Glucose oxidase 2.00

Example 7

The effect of changing the pH of the topical L-carnitine composition on exfoliation was determined as described below. Repair/Exfoliation Cream Containing L-Carnitine with UV Sunscreen was prepared as described in Example 2 except (1) Phase B contained 10.00% Urea, 3.0% Natrulon-H-10, and 45.50% Deionized Water, (2) Phase C comprising (a) 5.6% L-carnitine, (b) the appropriate amount (q.s.) of sodium hydroxide and hydrochloric acid to adjust the pH of the paste to 4, 5, 6 or 7, and ( c) 20.1% deionized water.

Each topical composition (cream) was tested as follows. The composition (approximately 0.2 g/10 cm ² ) was applied to the skin twice a day for a period of 20 days, and exfoliation was measured using the dansyl chloride method. A control topical composition without L-carnitine (ie, vehicle only) was also tested.

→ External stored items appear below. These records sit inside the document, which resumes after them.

-- ==== Sys2Proof/Laws/Waits.lean ====
section
/-! SUPPORT. One poll of each kind, exactly (41_basic_commands.md R151, 43_composite_commands.md R194). -/

namespace Sys2Proof.Machine

/-! ### The status frame and the status poll -/

/-- The byte a status frame that begins in this state answers (10_state.md R39, 20_memory.md R74). -/
def State.statusNow (s : State) : Byte := statusByte s.params (s.dev.ticks 44).busy s.dev.wel (s.draws.srx s.dev.srx).1

theorem State.statusFrame_eq (s : State) :
    s.statusFrame = { s with
      cs := true, sck := false, di := true, sr := s.statusNow, bitcnt := 0, ph := .idle, st := s.statusNow
      trace := s.trace ++ statusFrameEvents s.params s.statusNow
      dev := { s.dev.ticks 86 with frame := [], heardBusy := (s.dev.ticks 2).busy, status := s.statusNow }
      draws := (s.draws.srx s.dev.srx).2 } := by
  have h := (BusRun.refl (s := s)).statusFrame.eq
  have hd := s.statusFrame_dev_eq
  have hs : s.statusFrame.st = s.statusNow := s.statusFrame_st
  have hr : s.statusFrame.sr = s.statusNow := s.statusFrame_sr.trans hs
  rw [hs] at hd
  simp only [State.statusFrame_cs, State.statusFrame_sck, State.statusFrame_di, State.statusFrame_bitcnt, State.statusFrame_ph,
    State.statusFrame_trace, hs, hr, hd.1, hd.2] at h
  exact h

/-- Bit 0 of the status byte is BUSY (10_state.md R39). -/
@[simp] theorem busyBit_statusByte (p : Params) (b w : Bool) (x : Byte) : busyBit (statusByte p b w x) = b := by
  have hw : p.welBit = p.welIndex.val + 1 := rfl
  simp only [busyBit, statusByte, hw]
  cases b <;> cases w <;> simp

/-- Bit WEL_BIT of the status byte is the latch (10_state.md R39). -/
@[simp] theorem welBit_statusByte (p : Params) (b w : Bool) (x : Byte) : (statusByte p b w x).getLsbD p.welBit = w := by
  have hw : p.welBit = p.welIndex.val + 1 := rfl
  have h7 := p.welIndex.isLt
  have h8 : p.welBit < 8 := by omega
  have h0 : p.welBit ≠ 0 := by omega
  cases b <;> cases w <;> simp [statusByte, h8, h0]

/-- The other bits are the draw (10_state.md R39). -/
theorem drawnBit_statusByte (p : Params) (b w : Bool) (x : Byte) (i : Nat) (h0 : i ≠ 0) (hi : i ≠ p.welBit) :
    (statusByte p b w x).getLsbD i = x.getLsbD i := by
  by_cases h8 : i < 8
  · by_cases hl : i < p.welBit
    · cases b <;> cases w <;> simp [statusByte, h8, h0, hl]
    · have h1 : ¬ i - p.welBit = 0 := by omega
      cases b <;> cases w <;> simp [statusByte, h8, h0, hl, h1]
  · simp [BitVec.getLsbD_of_ge _ _ (by omega : 8 ≤ i)]

@[simp] theorem State.busyBit_statusNow (s : State) : busyBit s.statusNow = (s.dev.ticks 44).busy := busyBit_statusByte _ _ _ _

theorem State.statusPoll_eq (s : State) :
    s.statusPoll =
      ((if (s.dev.ticks 44).busy = false then .ready else if limitReached s.params (s.pollcnt + 1) then .timedOut else .busy),
        { s.statusFrame with pollcnt := s.pollcnt + 1 }) := by
  have h1 : s.statusFrame.st = s.statusNow := s.statusFrame_st
  have h2 : s.statusFrame.pollcnt = s.pollcnt := by simp
  have h3 : s.statusFrame.params = s.params := by simp
  simp only [State.statusPoll, State.statusSample, State.judge, h1, h2, h3, State.busyBit_statusNow, Bool.not_eq_true']

/-! ### The raw poll -/

theorem State.openRawPoll_eq (s : State) :
    s.openRawPoll = { s with
      cs := false, sck := false, di := true, sr := 0, bitcnt := 0, ph := .dataPhase, pollcnt := 0
      trace := s.trace ++ selectEvents s.params ++ sendEvents 0x05
      dev := { s.dev.ticks 43 with frame := bitsOfByte 0x05, heardBusy := (s.dev.ticks 2).busy } } := by
  have h := (Sent.sendOpcode s 0x05).setPhase .dataPhase
  have he := h.run.eq
  have hd := h.dev_eq
  have hw := h.draws
  simp only [List.length_singleton, Nat.mul_one, Nat.reduceAdd] at hd
  have hb : bitsOfBytes [0x05] = bitsOfByte 0x05 := by simp [bitsOfBytes]
  rw [hb] at hd
  obtain ⟨u, hu⟩ : ∃ u, u = (s.select.sendOpcode 0x05).setPhase .dataPhase := ⟨_, rfl⟩
  have h1 : u.cs = false := by simp [hu]
  have h2 : u.sck = false := by simp [hu]
  have h3 : u.di = true := by rw [hu]; simp
  have h4 : u.sr = 0 := by simp [hu]
  have h5 : u.bitcnt = 0 := by simp [hu]
  have h6 : u.st = s.st := by simp [hu]
  have h7 : u.ph = .dataPhase := by simp [hu]
  have h8 : u.trace = s.trace ++ selectEvents s.params ++ sendEvents 0x05 := by simp [hu]
  rw [← hu] at he hd hw
  simp only [State.openRawPoll, State.startPolls, ← hu]
  rw [he, hd, hw, h1, h2, h3, h4, h5, h6, h7, h8]

/-- The free values after the sample of a raw poll. -/
def State.rawDraws (s : State) : Draws := if s.params.rawPollShowsBusy then s.draws else s.draws.level.2

/-- The level the sample of a raw poll reads: BUSY under the premise of 20_memory.md R75, else a draw. -/
def State.rawLevel (s : State) : Bool :=
  if s.params.rawPollShowsBusy then rawPollLevel s.params s.dev.tick.busy else s.draws.level.1

theorem State.doLevel_raw {s : State} (hc : s.cs = false) (hk : s.sck = false) (hf : s.dev.frame = bitsOfByte 0x05) :
    s.doLevel = if s.params.rawPollShowsBusy then some (rawPollLevel s.params s.dev.busy) else none := by
  have hl : (bitsOfByte 0x05).length = 8 := rfl
  have hb : frameByte (bitsOfByte 0x05) 0 = 0x05 := by
    have := frameByte_bits_cons_zero 0x05 []
    simpa [bitsOfBytes] using this
  simp only [State.doLevel, hc, hk, hf, hl, hb]
  simp

theorem State.rawSample_eq {s : State} (hc : s.cs = false) (hk : s.sck = false) (hf : s.dev.frame = bitsOfByte 0x05) :
    s.sampled = s.rawLevel ∧
      s.rawSample = { s with
        pollcnt := s.pollcnt + 1, trace := s.trace ++ [.sample s.rawLevel], dev := s.dev.tick, draws := s.rawDraws } := by
  have h := State.doLevel_raw (s := s.tick) hc hk (by rw [State.tick_dev, Dev.tick_frame, hf])
  have e := s.afterSample_eq
  simp only [State.tick_params, State.tick_dev] at h
  cases hp : s.params.rawPollShowsBusy
  · simp only [hp, Bool.false_eq_true, if_false] at h
    have hs := State.sampled_of_draw h
    have hd := State.afterSample_draws_of_draw h
    rw [hs, hd] at e
    refine ⟨by rw [hs]; simp [State.rawLevel, hp], ?_⟩
    rw [State.rawSample, e]
    simp [State.rawLevel, State.rawDraws, hp]
  · simp only [hp, if_true] at h
    have hs := State.sampled_of_level h
    have hd := State.afterSample_draws_of_level h
    rw [hs, hd] at e
    refine ⟨by rw [hs]; simp [State.rawLevel, hp], ?_⟩
    rw [State.rawSample, e]
    simp [State.rawLevel, State.rawDraws, hp]

/-- A raw poll's frame is closed and DEV makes nothing of it (20_memory.md R72, R75). -/
theorem State.deselect_rawPoll {s : State} (hf : s.dev.frame = bitsOfByte 0x05) :
    s.deselect = { s with
      cs := true, sck := false, ph := .idle, trace := s.trace ++ deselectEvents s.params
      dev := { s.dev.ticks 3 with frame := [] } } := by
  have hfr : frameOfBits s.tick.dev.frame = some .rawPoll := by
    rw [State.tick_dev, Dev.tick_frame, hf]
    have := frameOfBits_bytes decodeFrame_rawPoll
    simpa [bitsOfBytes] using this
  have hcm := State.commit_of_frame hfr
  have ha : s.tick.dev.accepts .rawPoll = false := rfl
  simp only [ha, Bool.false_eq_true, if_false] at hcm
  have h := (BusRun.refl (s := s)).deselect.eq
  have hd : s.deselect.dev = { s.dev.ticks 3 with frame := [] } := by
    rw [State.deselect_dev, hcm]
    exact Dev.ticks_withFrame s.dev.tick [] 2
  have hw : s.deselect.draws = s.draws := by rw [State.deselect_draws, hcm]; rfl
  simp only [State.deselect_cs, State.deselect_sck, State.deselect_di, State.deselect_sr, State.deselect_bitcnt, State.deselect_ph,
    State.deselect_st, State.deselect_trace, hd, hw] at h
  exact h

/-- What a poll with this outcome means for the wait. -/
def State.verdict (s : State) (ready : Bool) : Poll :=
  if ready then .ready else if limitReached s.params (s.pollcnt + 1) then .timedOut else .busy

/-- One raw poll, exactly (41_basic_commands.md R151). -/
theorem State.rawPoll_eq {s : State} (hc : s.cs = false) (hk : s.sck = false) (hf : s.dev.frame = bitsOfByte 0x05) :
    s.rawPoll =
      (s.verdict (s.rawLevel == s.params.readyLevel),
        match s.verdict (s.rawLevel == s.params.readyLevel) with
        | .busy => { s with
            pollcnt := s.pollcnt + 1, trace := s.trace ++ [.sample s.rawLevel], dev := s.dev.tick, draws := s.rawDraws }
        | _ => { s with
            cs := true, sck := false, ph := .idle, pollcnt := s.pollcnt + 1
            trace := s.trace ++ [.sample s.rawLevel] ++ deselectEvents s.params
            dev := { s.dev.ticks 4 with frame := [] }, draws := s.rawDraws }) := by
  obtain ⟨h1, h2⟩ := State.rawSample_eq hc hk hf
  have hfr : s.rawSample.dev.frame = bitsOfByte 0x05 := by rw [h2]; simpa using hf
  have hj : s.rawSample.judge (showsReady s.params s.sampled) = s.verdict (s.rawLevel == s.params.readyLevel) := by
    rw [h1, h2]; rfl
  have hd : s.rawSample.deselect = { s with
      cs := true, sck := false, ph := .idle, pollcnt := s.pollcnt + 1
      trace := s.trace ++ [.sample s.rawLevel] ++ deselectEvents s.params
      dev := { s.dev.ticks 4 with frame := [] }, draws := s.rawDraws } := by
    rw [State.deselect_rawPoll hfr, h2]
    rfl
  simp only [State.rawPoll, hj]
  cases hv : s.verdict (s.rawLevel == s.params.readyLevel)
  · simp only [hd]
  · simp only [h2]
  · simp only [hd]

end Sys2Proof.Machine
end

The dansyl chloride method is a method for measuring skin renewal time. The method involves first treating the skin with a fluorescent dye (ie, dansyl chloride), followed by UV light, and observing the loss of fluorescence over time. The skin is considered transformed when the site no longer fluoresces.

The results are shown in Figure 1.

Example 8

A repair/exfoliation cream with UV sunscreen was prepared as described above in Example 2, except (1) Phase B contained 10.00% Urea, 3.0% Natrulon-H-10, and 45.55% Deionized Water, (2) C The phases contained (a) 5.6% glycolic acid (100% active), (b) 5.6% sodium hydroxide (50%), and 14.50% deionized water. The pH of the paste was 4.0.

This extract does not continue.